Dans son ouvrage, elle a usé des mots mais aussi des dessins pour raconter son parcours. “A mon réveil du coma, dessiner a été mon seul moyen de communication”, explique Floreine Laurent. Pourtant, elle n’avait jamais dessiné avant l’accident. Une conséquence encore inexplicable pour cette autodidacte qui ira même parfaire pendant un an ce nouveau talent au sein de l’Ecole du Louvres à Paris. Avant de devenir un livre, “C’est pas ma faute” a d’ailleurs failli être une bande dessinée. “Mais quand je suis arrivée à la huitième page, je me suis rendu compte que ce serait trop long”. Cependant, après ces premiers dessins, lui sont arrivés les mots. Et elle a commencé ainsi à écrire son histoire.

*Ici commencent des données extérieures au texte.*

-- ==== Sys2Proof/Laws/Cks.lean ====
section
/-! SUPPORT. The small facts of the checksum's words and iterations. -/

namespace Sys2Proof.Machine

@[simp] theorem cksWords_cons (a b c d : Byte) (rest : List Byte) :
    cksWords (a :: b :: c :: d :: rest) = le32 a b c d :: cksWords rest := by
  rw [cksWords]

theorem cksWords_of_short {s : List Byte} (h : s.length ≤ 3) : cksWords s = [] := by
  match s, h with
  | [], _ => rfl
  | [_], _ => rfl
  | [_, _], _ => rfl
  | [_, _, _], _ => rfl

/-- There are as many words as whole groups of four bytes (41_checksum.md R121). -/
theorem cksWords_length : (s : List Byte) → (cksWords s).length = s.length / 4
  | [] => rfl
  | [_] => by simp [cksWords]
  | [_, _] => by simp [cksWords]
  | [_, _, _] => by simp [cksWords]
  | a :: b :: c :: d :: rest => by
    rw [cksWords_cons, List.length_cons, cksWords_length rest]
    simp only [List.length_cons]
    omega

theorem cksBits_succ (n : Nat) (acc : Word32) : cksBits (n + 1) acc = cksBits n (cksBit acc) := rfl

end Sys2Proof.Machine
end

Quand on lui demande comment elle a fait preuve d’une si grande résilience après son accident, la Française, installée à Londres depuis 7 ans après une expatriation au Bahreïn où elle avait d’ailleurs assuré le graphisme d’un livre de recettes, confesse que tout n’a pas été si facile. “Quand je suis sortie de l’hôpital, je ne pesais que 31 kilos et je devais tout réapprendre. Alors oui, c’est arrivé plusieurs fois d’ailleurs d’avoir envie de tout arrêter”, confie Floreine Laurent. Mais c’était sans compter “la petite lumière” qui la suivait depuis son coma. “A chaque fois que je voulais baisser les bras, elle était là pour me dire de me battre pour ma famille”.

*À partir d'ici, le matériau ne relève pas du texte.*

-- ==== Sys2Proof/Laws/Fetch.lean ====
section
/-! SUPPORT. What the fetch and one step can do, said once. -/

namespace Sys2Proof.Machine

/-- Two states that differ at most in the model's port and turns. -/
def State.SameCore (s s' : State) : Prop := s' = { s with port := s'.port, sched := s'.sched }

theorem State.SameCore.refl (s : State) : s.SameCore s := rfl

theorem State.SameCore.of_update (s : State) (p : List Transaction) (l : List Turn) :
    s.SameCore { s with port := p, sched := l } := rfl

theorem State.SameCore.trans {s t u : State} (h : s.SameCore t) (h' : t.SameCore u) : s.SameCore u := by
  unfold State.SameCore at *
  rw [h', h]

/-- Every field but the port and the turns is the same. -/
theorem State.SameCore.fields {s t : State} (h : s.SameCore t) :
    t.pstate = s.pstate ∧ t.stop = s.stop ∧ t.err = s.err ∧ t.buf = s.buf ∧ t.q = s.q ∧
    t.cfgCap = s.cfgCap ∧ t.cfgPolicy = s.cfgPolicy ∧ t.evlog = s.evlog ∧
    t.inflight = s.inflight ∧ t.draws = s.draws ∧ t.results = s.results := by
  unfold State.SameCore at h
  rw [h]
  simp

theorem portFetch_run {l : List Turn} {s s' : State} {i : Instr}
    (h : portFetch l s = .run i s') : s.SameCore s' := by
  unfold portFetch at h
  split at h
  · cases h
  · split at h <;> try cases h
    split at h
    · cases h
    · split at h <;> cases h <;> rfl

theorem portFetch_pass {l : List Turn} {s s' : State}
    (h : portFetch l s = .pass s') : s.SameCore s' := by
  unfold portFetch at h
  split at h
  · cases h; rfl
  · split at h <;> try cases h
    · rfl
    · split at h
      · cases h
      · split at h <;> cases h

theorem producerFetch_run {l : List Turn} {s s' : State} {i : Instr}
    (h : producerFetch l s = .run i s') : s.SameCore s' := by
  unfold producerFetch at h
  split at h <;> cases h
  rfl

theorem producerFetch_pass {l : List Turn} {s s' : State}
    (h : producerFetch l s = .pass s') : s.SameCore s' := by
  unfold producerFetch at h
  split at h <;> cases h
  rfl

/-- The fetch changes nothing but the port and the turns. -/
theorem fetch_run {s s' : State} {i : Instr} (h : fetch s = .run i s') : s.SameCore s' := by
  unfold fetch at h
  split at h
  · cases h; rfl
  · split at h
    · exact producerFetch_run h
    · exact portFetch_run h
    · split at h
      · exact producerFetch_run h
      · exact portFetch_run h

theorem fetch_pass {s s' : State} (h : fetch s = .pass s') : s.SameCore s' := by
  unfold fetch at h
  split at h
  · cases h
  · split at h
    · exact producerFetch_pass h
    · exact portFetch_pass h
    · split at h
      · exact producerFetch_pass h
      · exact portFetch_pass h

/-- On the port's turn, and under the eager schedule when the PRODUCER has no autonomous step, the fetch
is the port's. -/
theorem fetch_of_port_turn {s : State} (hi : s.inflight = none)
    (h : s.sched.head? = some .port ∨ (s.sched = [] ∧ s.autonomous = none)) :
    ∃ turns, fetch s = portFetch turns s := by
  rcases h with h | ⟨h, ha⟩
  · cases hs : s.sched with
    | nil => simp [hs] at h
    | cons a turns =>
      obtain rfl : a = .port := by simpa [hs] using h
      exact ⟨turns, by simp [fetch, hi, hs]⟩
  · exact ⟨[], by simp [fetch, hi, h, ha]⟩

/-- What one step can do: run an instruction in a state that differs in port and turns only, or let a
turn pass. -/
theorem step_cases {s t : State} (h : step s = .next t) :
    (∃ i s', fetch s = .run i s' ∧ s.SameCore s' ∧ exec i s' = .next t) ∨
    (fetch s = .pass t ∧ s.SameCore t) := by
  unfold step at h
  split at h
  · exact .inl ⟨_, _, ‹_›, fetch_run ‹_›, h⟩
  · cases h
  · cases h
    exact .inr ⟨‹_›, fetch_pass ‹_›⟩

end Sys2Proof.Machine
end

Dans son livre, elle écrit d’ailleurs en introduction : “Pour lutter contre la douleur, il y a trois trucs à ne pas lâcher : l’équilibre (surtout dans mon cas), la confiance et les projets. Je voulais être forte, j’ai regardé les autres et… j’avais de la chance, j’avais dix-neuf ans et donc le temps”. Si elle a décidé de publier “C’est pas ma faute”, c’est, dit-elle, “pour témoigner et donner la force d’avancer à ceux à qui cela a pu arriver”. Faire naître l’espoir, expliquer qu’il faut provoquer sa chance, s’accrocher, c’est aussi le message qu’elle espère faire passer. Mais aussi peut-être apprendre à pardonner. Elle l’a réussi à le faire à l’égard de l’autre conducteur impliqué dans l’accident. “On ne saura jamais qui était en tort et ce qui s’est vraiment passé ce matin-là”.

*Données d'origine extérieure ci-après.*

/-- Settles O11: each step by its enabling condition; the invariant gives the capacity for SYNC_STEP
and the last row. -/
theorem producerStepsAreEnabledByTheTable : Obligations.ProducerStepsAreEnabledByTheTable := by
  rintro s ⟨hcap, -, hbuf, -⟩
  refine ⟨exec_syncStep_exists_iff hcap, (exec_feed_appends_iff s).trans s.readEnabled_iff, ?_, ?_,
    hbuf⟩
  · simp
  · simp

end Sys2Proof.Machine
end

section
/-! CONV (42_converter.md R156) and MemRead (00_scope.md R10). -/

namespace Sys2Proof.Machine

/-- CONV is refused exactly for another length than 14; `exec_conv_next` is the other branch. -/
theorem exec_conv_refused {p : List Byte} (h : p.length ≠ 14) (s : State) :
    exec (.conv p) s = .refused .precondition := by
  simp only [exec, execConv, (cnv_eq_none p s.timeNow).mpr h]

/-- Settles O37: by the length of the payload. -/
theorem convReturnsTheSample : Obligations.ConvReturnsTheSample := fun s p =>
  ⟨fun hp => (exec_conv_next p s _).mpr ⟨hp, rfl⟩, fun hp => exec_conv_refused hp s⟩

/-! ### MemRead -/

theorem memRead_of_le {s : List Byte} {i n : Nat} (h : i + n ≤ s.length) :
    memRead s i n = some (leNat ((s.drop i).take n)) := if_pos h

theorem memRead_isSome_iff (s : List Byte) (i n : Nat) :
    (∃ v, memRead s i n = some v) ↔ i + n ≤ s.length := by
  simp [memRead]

/-- The first of some bytes read is the byte at the index read from. -/
theorem take_drop_succ {s : List Byte} {i n : Nat} (h : i < s.length) :
    (s.drop i).take (n + 1) = byteAt s i :: (s.drop (i + 1)).take n := by
  rw [List.drop_eq_getElem_cons h, List.take_succ_cons, byteAt, List.getD_eq_getElem _ _ h]

/-- Bits that do not overlap are added by OR. -/
theorem or_shiftLeft_toNat {x y : Word32} {k : Nat} (hx : x.toNat < 2 ^ k)
    (hy : y.toNat * 2 ^ k < 2 ^ 32) : (x ||| y <<< k).toNat = x.toNat + 2 ^ k * y.toNat := by
  rw [BitVec.toNat_or, BitVec.toNat_shiftLeft, Nat.shiftLeft_eq, Nat.mod_eq_of_lt hy,
    ← Nat.shiftLeft_eq, Nat.or_comm, ← Nat.shiftLeft_add_eq_or_of_lt hx, Nat.shiftLeft_eq]
  ring

@[simp] theorem zeroExtend_byte_toNat (b : Byte) : (b.zeroExtend 32).toNat = b.toNat := by
  have := b.isLt
  rw [BitVec.zeroExtend, BitVec.toNat_setWidth]
  exact Nat.mod_eq_of_lt (by omega)

/-- `le32` as a number: each byte weighs 256 times the one before. -/
theorem le32_toNat (a b c d : Byte) :
    (le32 a b c d).toNat = a.toNat + 256 * (b.toNat + 256 * (c.toNat + 256 * d.toNat)) := by
  have ha := a.isLt
  have hb := b.isLt
  have hc := c.isLt
  have hd := d.isLt
  have h1 : (a.zeroExtend 32 ||| b.zeroExtend 32 <<< 8).toNat = a.toNat + 2 ^ 8 * b.toNat := by
    rw [or_shiftLeft_toNat] <;> simp only [zeroExtend_byte_toNat] <;> omega
  have h2 : (a.zeroExtend 32 ||| b.zeroExtend 32 <<< 8 ||| c.zeroExtend 32 <<< 16).toNat
      = a.toNat + 2 ^ 8 * b.toNat + 2 ^ 16 * c.toNat := by
    rw [or_shiftLeft_toNat] <;> simp only [h1, zeroExtend_byte_toNat]
    all_goals omega
  rw [le32, or_shiftLeft_toNat] <;> simp only [h2, zeroExtend_byte_toNat] <;> omega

Floreine Laurent a donc écrit, depuis, un nouveau chapitre de sa vie. Et cette expérience “positive” d’écriture de son premier livre lui donne déjà envie d’en publier un second à l’avenir. Mais avant, elle sera à la Librairie La Page samedi 24 avril pour une séance de dédicace et de rencontre – avec distanciation sociale évidemment – avec les lecteurs.